Нашла его на кухне, ходившего по стойке с ножами. Я закричала на дом. И
сказала ему отстать от моего ребенка. Ненавижу себя за это. Дом любит Гэвина.
Знаю, любит, но он никогда еще так меня не пугал.
Я пишу это, потому что боюсь говорить об этом вслух. Я думала, если
увижу это на бумаге, то пойму, какая я глупая. Но смотрю… и не вижу
глупостей».
– Видите? – прошептала Дэлайла. – Боже мой, – она знала, что
происходило. Она знала. Знала.
Последняя запись была отражением спутанных мыслей, больше, чем
остальные. По почерку была заметна спешка и паника, слова были с сильным
нажимом написаны на чистой бумаге банка.
«Что-то изменилось. Мои мысли мне не принадлежат. Голова все время
болит. Я боюсь того, что наделала. Я пыталась очистить воздух шалфеем.

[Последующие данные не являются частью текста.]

-- ==== Sys2Proof/Machine/LoadStore.lean ====
section
/-!
DEFINITION. The meanings of LOAD and STORE (45_load_store.md), the two instructions that go through the memory's read
and write contract. No address faults (R44).
-/

namespace Sys2Proof.Machine

/-- R175: LOAD; 0 from an address of 400 or more, no flags, no side effect. -/
def execLoad (f : Fields) (s : State) : Host.Outcome State Fault Refusal :=
  .next (s.setReg f.reg1 (s.memRead (s.address f)))

/-- R176: STORE; a byte to OUT at the port, nothing at an address of 400 or more. -/
def execStore (f : Fields) (s : State) : Host.Outcome State Fault Refusal :=
  .next (s.memWrite (s.address f) (s.operand1 f))

end Sys2Proof.Machine
end

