-- ==== Sys2Proof/Machine/Loader.lean ====
section
/-!
DEFINITION. Reset with a program: the loader's contract (70_reset_and_hazards.md R210, R211).
-/

namespace Sys2Proof.Machine

/-- R211: plain stores of the words from an address on; no port effect. -/
def Memory.fill (m : Memory) (a : Nat) (ws : List Word) : Memory :=
  match ws with
  | [] => m
  | w :: rest => Memory.fill (m.set a w) (a + 1) rest

/-- R210, R211: the state after reset with a program; a program of more than 400 words is refused and "no
machine state results". -/
def State.load (program : List Word) : Option State :=
  if program.length ≤ Config.memWords then
    some { State.reset with mem := Memory.fill State.reset.mem 0 program }
  else none

end Sys2Proof.Machine
end

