/-- R73: a control code that selects a function is that function's code. -/
theorem aluFnOf_some {d : AluCode} {g : AluFn} (h : aluFnOf d = some g) : aluCode g = d :=
  beq_iff_eq.mp (List.find?_some (p := fun g => aluCode g == d) h)

theorem encode_decodeWord (w : Word) : encode (decodeWord w) = .word w := by
  obtain ⟨m, hop, hi⟩ | ⟨hop, hi⟩ := decodeWord_forms w
  · rw [hi, encode_instrOf, ← hop, packWord_decodeFields]
  · rw [hi, encode, ← hop, packWord_decodeFields]

theorem decode_encode (i : Instr) : decode (encode i) = .ok i := by
  obtain ⟨m, f, rfl⟩ | ⟨f, rfl⟩ | ⟨g, rfl⟩ := instr_forms i
  · rw [encode_instrOf, decode, decodeWord_packWord_opmap]
  · rw [encode, decode, decodeWord_packWord_reserved]
  · simp only [encode_aluInstr, decode, aluFnOf_aluCode]

theorem encode_of_decode {c : Code} {i : Instr} (h : decode c = .ok i) : encode i = c := by
  cases c with
  | word w =>
    obtain rfl := Except.ok.inj h
    exact encode_decodeWord w
  | alu6 d =>
    cases hg : aluFnOf d with
    | none => simp [decode, hg] at h
    | some g =>
      simp only [decode, hg, Except.ok.injEq] at h
      rw [← h, encode_aluInstr, aluFnOf_some hg]

/-! ## The assembler and the canonical instructions (R56, R59) -/

theorem instrOf_wf (m : Opcode) (f : Fields) : (instrOf m f).wf = f.unusedZero m := by
  cases m <;> rfl

theorem decodeWord_wf_iff (w : Word) :
    (decodeWord w).wf = true ↔ ∃ m f, f.unusedZero m = true ∧ w = packWord (opmap m) f := by
  constructor
  · intro h
    obtain ⟨m, hop, hi⟩ | ⟨-, hi⟩ := decodeWord_forms w
    · rw [hi, instrOf_wf] at h
      exact ⟨m, _, h, by rw [← hop, packWord_decodeFields]⟩
    · rw [hi] at h
      exact nomatch h
  · rintro ⟨m, f, hf, rfl⟩
    rw [decodeWord_packWord_opmap, instrOf_wf, hf]

/-- R59: the line of a mnemonic's form that writes the fields the mnemonic uses. -/
def Asm.ofFields (m : Opcode) (f : Fields) : Asm :=
  match m with
  | .nop | .ret | .halt => .bare m
  | .mov | .add | .sub => .regImm m f.reg1.toNat f.imm.toNat
  | .and | .or | .mul | .div | .load | .store => .regReg m f.reg1.toNat f.reg2.toNat
  | .jmp | .jz | .call => .target m f.imm.toNat

theorem Asm.ofFields_ne_literal (m : Opcode) (f : Fields) (v : Nat) : Asm.ofFields m f ≠ .literal v := by
  cases m <;> exact fun h => nomatch h

theorem Asm.ofFields_wf (m : Opcode) (f : Fields) : (Asm.ofFields m f).wf = true := by
  have h1 := f.reg1.isLt
  have h2 := f.reg2.isLt
  have h3 := f.imm.isLt
  cases m <;> simp [Asm.ofFields, Asm.wf] <;> omega

/-- What the line leaves out is assembled as 0, which a canonical instruction has there. -/
theorem assemble_ofFields {m : Opcode} {f : Fields} (h : f.unusedZero m = true) :
    assemble (Asm.ofFields m f) = some (packWord (opmap m) f) := by
  unfold assemble
  rw [if_pos (Asm.ofFields_wf m f)]
  cases m <;> simp only [Fields.unusedZero, Bool.and_eq_true, beq_iff_eq] at h <;>
    simp [Asm.ofFields, packWord, h]
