/-- `any_ps`: entry 0's flag or a valid entry's (R46). -/
def anyPs (st : List StaEntry) : Bool :=
  (st.take 1).any (fun e => e.ps) || (st.drop 1).any (fun e => e.valid && e.ps)

/-- `akm_is_wpa` (R31). -/
def akmIsWpa (a : Akm) : Bool :=
  match a with
  | .noAkm => false
  | .wpa | .wpaPsk | .wpa2 | .wpa2Psk => true

/-! ### The drop path (R385) -/

/-- `raise X`, one atomic step: count, record the code, emit `DROP`, let the frame go (freed, or left with the reassembler),
`STAGE <- Dropped`, `LOCK <- 0` (R385, R326, R376). -/
def dropPath (r : Reason) (s : State) : State :=
  { s with
    stat := (match reasonCounter r with | some c => s.stat.bump c | none => s.stat),
    ctx := { s.ctx with reason := some (reasonCode r) },
    out := s.out ++ [.drop (reasonCode r)],
    frm := none,
    stage := .dropped,
    lock := false }

/-! ### Actions: state changes that may raise or be stuck -/

/-- What ends an operation early: a raise (R385), or a situation the sequencer excludes (R25). -/
inductive Stop where
  | raise (r : Reason)
  | stuck (f : Fault)
deriving DecidableEq, Repr

/-- A piece of an operation: what it wrote before a raise stays (R386). -/
abbrev Act (α : Type) := EStateM Stop State α

/-- An operation as a step: a raise runs the drop path on the state the operation had reached (R385, R386). -/
def finish (m : Act Unit) (s : State) : Host.Outcome State Fault Refusal :=
  match m.run s with
  | .ok _ t => .next t
  | .error (.raise r) t => .next (dropPath r t)
  | .error (.stuck f) _ => .fault f

/-- `raise X` (R14). -/
def raise (r : Reason) : Act Unit := fun s => .error (.raise r) s

/-- The model is stuck (R25). -/
def stuck (f : Fault) : Act Unit := fun s => .error (.stuck f) s

/-- `if not c: raise X`. -/
def require (c : Bool) (r : Reason) : Act Unit := fun s => if c then .ok () s else .error (.raise r) s

/-- The value of an optional, stuck where it is absent. -/
def demand {α : Type} (f : Fault) (o : Option α) : Act α := fun s =>
  match o with
  | some a => .ok a s
  | none => .error (.stuck f) s

/-- A read of a context register; stuck where it holds no value (R25). -/
def readCtx {α : Type} (r : CtxReg) (get : Ctx → Option α) : Act α := fun s =>
  match get s.ctx with
  | some a => .ok a s
  | none => .error (.stuck (.ctxUnwritten r)) s

/-- A write of context registers. -/
def writeCtx (f : Ctx → Ctx) : Act Unit := fun s => .ok () { s with ctx := f s.ctx }

/-- A read of any part of the state that always holds a value. -/
def look {α : Type} (f : State → α) : Act α := fun s => .ok (f s) s

/-- `STAGE <- x` (R14). -/
def setStage (x : Stage) : Act Unit := fun s => .ok () { s with stage := x }

/-- `LOCK <- 0` (R86). -/
def unlock : Act Unit := fun s => .ok () { s with lock := false }

/-- `emit EVENT(args)` (R14). -/
def emit (e : Event) : Act Unit := fun s => .ok () { s with out := s.out ++ [e] }

/-- `count(NAME)` (R33). -/
def count (c : Counter) : Act Unit := fun s => .ok () { s with stat := s.stat.bump c }

/-- The current frame; stuck where there is none. -/
def theFrame : Act Frame := fun s =>
  match s.frm with
  | some f => .ok f s
  | none => .error (.stuck .noFrame) s

/-- `FRM <- x`. -/
def setFrame (x : Option Frame) : Act Unit := fun s => .ok () { s with frm := x }

/-- `FRM.LEN` (R27). -/
def frmLen : Act Nat := fun s =>
  match s.frm with
  | some f => .ok f.len s
  | none => .error (.stuck .noFrame) s

/-- `MemRead(off, n)` (R74). -/
def memRead (off n : Nat) : Act (List Byte) := fun s =>
  match s.frm with
  | none => .error (.stuck .noFrame) s
  | some f =>
    if f.len < off + n then .error (.raise .malformedTruncated) s
    else if f.buf.length < f.head + off + n then .error (.stuck .bufferOverrun) s
    else .ok (f.slice off n) s

/-- `MemWrite(off, n, v)` with `n` the length of `v` (R75). -/
def memWrite (off : Nat) (v : List Byte) : Act Unit := fun s =>
  match s.frm with
  | none => .error (.stuck .noFrame) s
  | some f =>
    if f.len < off + v.length then .error (.raise .malformedTruncated) s
    else if f.buf.length < f.head + off + v.length then .error (.stuck .bufferOverrun) s
    else .ok () { s with frm := some (f.write off v) }

/-- `advance_head(n)` (R76). -/
def advanceHead (n : Nat) : Act Unit := fun s =>
  match s.frm with
  | none => .error (.stuck .noFrame) s
  | some f =>
    if f.len < n then .error (.raise .malformedTruncated) s
    else .ok () { s with frm := some (f.advance n) }

/-- `truncate_tail(n)` (R78). -/
def truncateTail (n : Nat) : Act Unit := fun s =>
  match s.frm with
  | none => .error (.stuck .noFrame) s
  | some f =>
    if f.len < n then .error (.raise .malformedTruncated) s
    else .ok () { s with frm := some (f.truncate n) }

/-- `replace_frame(f)`: the pass's metadata is kept (R77, R269). -/
def replaceFrame (b : List Byte) : Act Unit := fun s =>
  match s.frm with
  | none => .error (.stuck .noFrame) s
  | some f => .ok () { s with frm := some (f.replace b) }

/-- The record of a key handle. -/
def keyAt (h : Nat) : Act KeyRec := fun s =>
  match s.ks[h]? with
  | some k => .ok k s
  | none => .error (.stuck .noKeyRecord) s

/-- The record of CTX.KEY. -/
def theKey : Act KeyRec := fun s =>
  match s.ctx.key with
  | none => .error (.stuck (.ctxUnwritten .key)) s
  | some h =>
    match s.ks[h]? with
    | some k => .ok k s
    | none => .error (.stuck .noKeyRecord) s

/-- `KS.update_replay(k, lo, hi)`: the only write of the pipeline to the key store (R38, R254). -/
def updateReplay (h : Nat) (lo : BitVec 16) (hi : BitVec 32) : Act Unit := fun s =>
  .ok () { s with ks := s.ks.modify h fun k => { k with tscLo := lo, tscHi := hi } }

/-- The entry of a station index. -/
def staAt (i : Nat) : Act StaEntry := fun s =>
  match s.st[i]? with
  | some e => .ok e s
  | none => .error (.stuck .noStation) s

/-- A write to the entry of a station index. -/
def modifySta (i : Nat) (f : StaEntry → StaEntry) : Act Unit := fun s =>
  if i < s.st.length then .ok () { s with st := s.st.modify i f } else .error (.stuck .noStation) s

/-- The station handle of CTX.STA; stuck where the register is unwritten or holds none (R24). -/
def theStation : Act Nat := fun s =>
  match s.ctx.sta with
  | none => .error (.stuck (.ctxUnwritten .sta)) s
  | some none => .error (.stuck .noStation) s
  | some (some i) => .ok i s

/-- `Reassembler.submit(FRM)`: the frame is handed over and the next answer taken, from the listed answers or, when none is
listed, a free one (R11, R266, R357, log 2). -/
def submitFrame (f : Frame) : Act Answer := fun s =>
  match s.env.answers with
  | a :: rest => .ok a { s with env := { s.env with answers := rest, submitted := s.env.submitted ++ [f.packet] } }
  | [] =>
    .ok (match Config.reassemblerAnswer s.env.freeCount with | some b => .complete b | none => .incomplete)
      { s with env := { s.env with freeCount := s.env.freeCount + 1, submitted := s.env.submitted ++ [f.packet] } }

/-! ### Host operations (R340) -/

/-- The reply to the host (log 8). -/
def State.withReply (s : State) (r : Reply) : State := { s with env := { s.env with reply := some r } }

/-- A host operation: refused with no effect while LOCK = 1 (R340). -/
def hostOp (f : State → State) (s : State) : Host.Outcome State Fault Refusal :=
  .next (if s.lock then s.withReply .refused else f s)

end Sys2Proof.Machine
end

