-- ==== Sys2Proof/Machine/Operands.lean ====
section
/-! DEFINITION. How the operands of the operations are assembled from frame bits, registers and tables
(spec 30_encoding.md R107 to R113; 20_memory.md R80, R81). -/
namespace Sys2Proof.Machine

/-! ### Offsets of the header fields (R80) -/

/-- Offset of Addr1. -/
def offAddr1 : Nat := 4
/-- Offset of Addr2. -/
def offAddr2 : Nat := 10
/-- Offset of Addr3. -/
def offAddr3 : Nat := 16
/-- Offset of Sequence Control. -/
def offSeqCtl : Nat := 22
/-- Offset of Addr4. -/
def offAddr4 : Nat := 24

/-- CTX.HDRLEN of the selected row (R110, R148). -/
def hdrLenOf (r : HdrRow) : BitVec 5 :=
  match r with
  | .a4 => 30
  | .a3 => 24

/-- The header length of a frame-control word (R110). -/
def headerLength (fc : BitVec 16) : Nat := (hdrLenOf (hdrRow fc)).toNat

/-- `fc = le16(MemRead(0, 2))` (R80, R102). -/
def readFc : Act (BitVec 16) := do
  let b ← memRead 0 2
  pure (le16 b)

/-- An address field at an offset (R80). -/
def readAddr (off : Nat) : Act Addr := do
  let b ← memRead off 6
  pure (addrOf b)

/-- The fragment number: that of Sequence Control, or 0 in a frame shorter than 24 bytes (R104, R145). -/
def readFragno (l : Nat) : Act (BitVec 4) :=
  if 24 ≤ l then do
    let b ← memRead offSeqCtl 2
    pure (scFragment (le16 b))
  else pure 0

/-- `CTX.TA <- MemRead(10, 6)` when the frame has 16 bytes or more (R149). -/
def captureTa (l : Nat) : Act Unit :=
  if 16 ≤ l then do
    let a ← readAddr offAddr2
    writeCtx fun c => { c with ta := some a }
  else pure ()

/-! ### Words that select rows (R121) -/

/-- The word `{found, STATE[1:0]}` (R121); STATE is 0 when no entry is found. -/
def sta3Word (e : Option StaEntry) : BitVec 3 :=
  match e with
  | some x => (1 : BitVec 1) ++ x.assoc.code
  | none => 0

/-- The word `{IS_PSPOLL, PM, PS}` (R121). -/
def psw3Word (isPspoll pm ps : Bool) : BitVec 3 := BitVec.ofBool isPspoll ++ BitVec.ofBool pm ++ BitVec.ofBool ps

/-- Condition (a) of the key selection (R207). -/
def ksel1Word (akm : Akm) (isMcast : Bool) (pairwise : Suite) : BitVec 1 :=
  BitVec.ofBool (akmIsWpa akm && !isMcast && pairwiseConfigured pairwise)

/-- The associated entry of an address: its `PS` flag when `ST.lookup` finds an entry whose STATE is Associated (R180). -/
def associatedPs (st : List StaEntry) (a : Addr) : Option Bool :=
  match stLookup st a with
  | none => none
  | some i =>
    match st[i]? with
    | some e => if e.assoc = .associated then some e.ps else none
    | none => none

/-! ### Sequence values (R108, R109) -/

/-- `(iv[0] << 8) | iv[2]` (R108). -/
def tkipTscLo (iv : Iv4) : BitVec 16 := iv.b0 ++ iv.b2

/-- `iv[0] | (iv[1] << 8)` (R109). -/
def ccmpPnLo (iv : Iv4) : BitVec 16 := iv.b1 ++ iv.b0

/-- The WEP RC4 key `IV(3 bytes) ++ key_material` (R218). -/
def wepRc4Key (iv : Iv4) (material : List Byte) : List Byte := [iv.b0, iv.b1, iv.b2] ++ material

/-- The trailer bytes that STRIP removes (R232). -/
def trailerLength (s : Suite) : Nat :=
  match s with
  | .noSuite => 0
  | .wep => 4
  | .tkip => 4 + 8
  | .ccmp => 8

/-! ### The payload of the translator (R284, R286, R296) -/

/-- `IVLEN` of a frame: 0 unprotected, else 8 or 4 by the extended-IV bit of the frame itself (R116, R284). -/
def readIvLen (fc : BitVec 16) (h : Nat) : Act Nat :=
  if fcProtected fc then do
    let b ← memRead (h + 3) 1
    pure (if ivbExt (byteAt b 0) then 8 else 4)
  else pure 0

/-- `P = H + IVLEN`, with the size test of R286: a frame shorter than its header, or than `P + 8`, is malformed (R296). -/
def payloadOffset : Act Nat := do
  let l ← frmLen
  let fc ← readFc
  let h := headerLength fc
  require (h ≤ l) .malformedTruncated
  let ivLen ← readIvLen fc h
  require (h + ivLen + 8 ≤ l) .malformedTruncated
  pure (h + ivLen)

/-! ### Operands of the host (R342, R352, log 3) -/

/-- The configuration registers, by the port's number: their order in R30. -/
inductive CfgReg where
  | apMode | akm | pairwiseSuite | groupSuite | bssid
deriving DecidableEq, Repr

/-- The register of a number; a number above 4 names none (log 3). -/
def cfgRegOfNat (n : Nat) : Option CfgReg :=
  match n with
  | 0 => some .apMode
  | 1 => some .akm
  | 2 => some .pairwiseSuite
  | 3 => some .groupSuite
  | 4 => some .bssid
  | _ => none

/-- The counter of a number: its place in R32's table; a number above 13 names none (log 3). -/
def counterOfNat (n : Nat) : Option Counter :=
  match n with
  | 0 => some .malformed
  | 1 => some .class2
  | 2 => some .class3
  | 3 => some .wepUndecryptable
  | 4 => some .cipherMismatch
  | 5 => some .wepDecryptErr
  | 6 => some .tkipDecryptErr
  | 7 => some .tkipMicErr
  | 8 => some .ccmpDecryptErr
  | 9 => some .tkipReplay
  | 10 => some .ccmpReplay
  | 11 => some .psqOverflow
  | 12 => some .overrun
  | 13 => some .duplicate
  | _ => none

/-- CFG with one register written, or none when the value is outside the register's defined values (R30, R342). The spec does
not say what a `reg` that names no register of R30 does: that it writes nothing and is refused like an undefined value is the
model's choice (DESIGN CHOICE, log 23). -/
def cfgWritten (c : Cfg) (reg value : Nat) : Option Cfg :=
  match cfgRegOfNat reg with
  | some .apMode => if value < 2 then some { c with apMode := value == 1 } else none
  | some .akm => (akmOfNat value).map fun a => { c with akm := a }
  | some .pairwiseSuite => (suiteOfNat value).map fun a => { c with pairwiseSuite := a }
  | some .groupSuite => (suiteOfNat value).map fun a => { c with groupSuite := a }
  | some .bssid => if value < 2 ^ 48 then some { c with bssid := addrOf (leBytes 6 value) } else none
  | none => none

end Sys2Proof.Machine
end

Пыталась жечь ладан и есть маринованный чеснок, разбрасывать по дому соль.
Делала каждое найденное заклинание, но ничего не сработало. Дом теперь меня
пугает. Вчера вечером я пошла в подвал за банкой персиков и застряла там на
несколько часов, потому что дверь закрылась. Ее ЗАКРЫЛИ. Она никогда не
запиралась, а в этот раз это случилось, и Гэвин был один наверху! Я вышла, наконец, когда дверь открылась, и Гэвин сидел в своей комнате и тихо играл. А
я чувствую… Звучит глупо, но мне кажется, что Дом думает, будто Гэвин
принадлежит ему. Не мне».
Дэлайла посмотрела на Давала в зеркало заднего вида, чувствуя страх.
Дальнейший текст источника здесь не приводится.